We want to hear your point of view on the Dynamic Customer Journey (either in the comments below, or from your own blog) and we’ll cross-link to thoughtful discussions.

Introducing The Dynamic Customer Journey
We see this disruptive theme as consumers being able to use many sources, devices, and mediums at any given time, giving them more options and choices. The result? Consumers are enabled to have a unique path each time, making it harder to predict. This means the experience becomes increasingly fragmented for the brand, as they struggle to reach consumers across all these choices of sources, mediums, and channels.

What’s the opposite of a Dynamic Customer Journey? Back in the early mid-century, consumers had only a few TV channels and a few newspaper outlets to choose from. As a result, the experience was predictable, easy to target, and one-size-fitted-all. Today, this has drastically fragmented and is ever changing.

The metaphor I use, is when I’m in Times Square NY, and I’ve so many choices to look at logos, ads, and content across many screens, the real world, and people to talk to. We see a similar experience being present in front of consumers wherever they go, even in their living room with so many choices between TVs, laptops, tablets, mobile devices and soon-to-be Google Glass augmented reality.

The Factors that Impact the Dynamic Customer Journey Multiply Complexity
A corporation that’s seeking to connect to their customers must understand all of these forces that impact the journey. They must be able to quantify the following for every persona:

  • New sources of information: Aside from press, media, analysts they are also relying on the crowd, and their friends. Soon augmented reality will allow for new data forms we’ve not yet seen. (that’s about 5 factors)
  • New forms of media: The channels as we know them Paid Owned and Earned are starting to intermix, as a result a new form of media is impacting them. Social websites have social ads, making content and advertising a new form. (that’s about 3 factors)
  • New screens: Traditionally we’ve thought of TV, Laptop, and Mobile, but now we must factor in a tablet experience (which is different than the aforementioned) and with Google Glass augmented reality coming, that will be a fifth screen to build a strategy for. (that’s 5 factors)

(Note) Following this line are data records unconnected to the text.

-- ==== Sys2Proof/Word.lean ====
section
/-! DEFINITION. The two sizes of bit vector that software sees: the 32-bit register word (R4, R60) and the byte. -/
namespace Sys2Proof

/-- A 32-bit register, instruction or memory word (R4, R60, R64). -/
abbrev Word := BitVec 32

/-- One byte of memory or of a packet (R3). -/
abbrev Byte := BitVec 8

end Sys2Proof
end

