-- ==== Sys2Proof/Machine/RegFields.lean ====
section
/-! DEFINITION. The names of the registers and of their fields: `A.<REGISTER>` is a register's address (with its indices),
`F.<REGISTER>_<FIELD>` one of its fields, under the spec's own names. -/
namespace Sys2Proof.Machine

/-- A field of the register at an address: bits `[hi:lo]`. -/
structure Fld where
  addr : Nat
  hi : Nat
  lo : Nat
  deriving DecidableEq, Repr
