-- ==== Sys2Proof/Machine/RegTable.lean ====
section
/-! DEFINITION. The register map of the spec: every register with its address, its index ranges, and for each field its
bits, access code (R5) and reset value (R8), block by block, from the register tables that close the chapters (R2, R59,
R132, R133, R168, R198, R225, R248, R249, R262, R287, R311, R329, R350, R372, R392, R408, R426, R445, R470, R485, R497).
Reserved bits are in no field (R7). A reset value the table gives by a word (Straps, Options, Fuses, RTC, Status area)
stands as 0 here: the register's reading is computed from the state that holds it (Machine/Bus.lean). -/
namespace Sys2Proof.Machine

/-- The access codes of R5. -/
inductive Acc where
  | rw | ro | w1c | w1s | wo | rc
  deriving DecidableEq, Repr

/-- One field of a register: bits `[hi:lo]`, access code, reset value, and, where the table says what a written value outside
a range reads back as, that range and the values below and above it read back. -/
structure FieldDef where
  hi : Nat
  lo : Nat
  acc : Acc
  reset : Nat
  lim : Option (Nat × Nat × Nat × Nat)
  deriving DecidableEq, Repr

/-- A register, or an indexed set of registers: the address of its first instance, and for each index its count and stride. -/
structure RegDef where
  base : Nat
  dims : List (Nat × Nat)
  fields : List FieldDef
  deriving DecidableEq, Repr

/-- An offset that the index ranges reach exactly. -/
def dimsReach : List (Nat × Nat) → Nat → Bool
  | [], off => off == 0
  | (n, st) :: ds, off => decide (off / st < n) && dimsReach ds (off % st)

/-- The register set defines a register at address `a`. -/
def RegDef.covers (r : RegDef) (a : Nat) : Bool := decide (r.base ≤ a) && dimsReach r.dims (a - r.base)

/-- The reset word of a register. -/
def RegDef.resetNat (r : RegDef) : Nat := r.fields.foldl (fun x f => x + f.reset * 2 ^ f.lo) 0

To understand the complexity, this model suggests 5 X 3 X 5 which is 75 different permutations. Next, the brand must understand this for every single phase: awareness, consideration, intent, purchase, support, loyalty, advocacy, (that’s 7 steps, resulting in 525 permutations per persona) then multiple times every product group and then geography, the math is staggering on the complexity.

Call to Action: Share your Point of View
This theme is complicated, so in our Open Research model, we’re calling for the community to source and share ideas, so we can collectively learn together. Want to get involved? We’ve published more on our POV on the official Altimeter Blog, and if you wanted to share your perspective, we want to hear, and will link to the community discussion.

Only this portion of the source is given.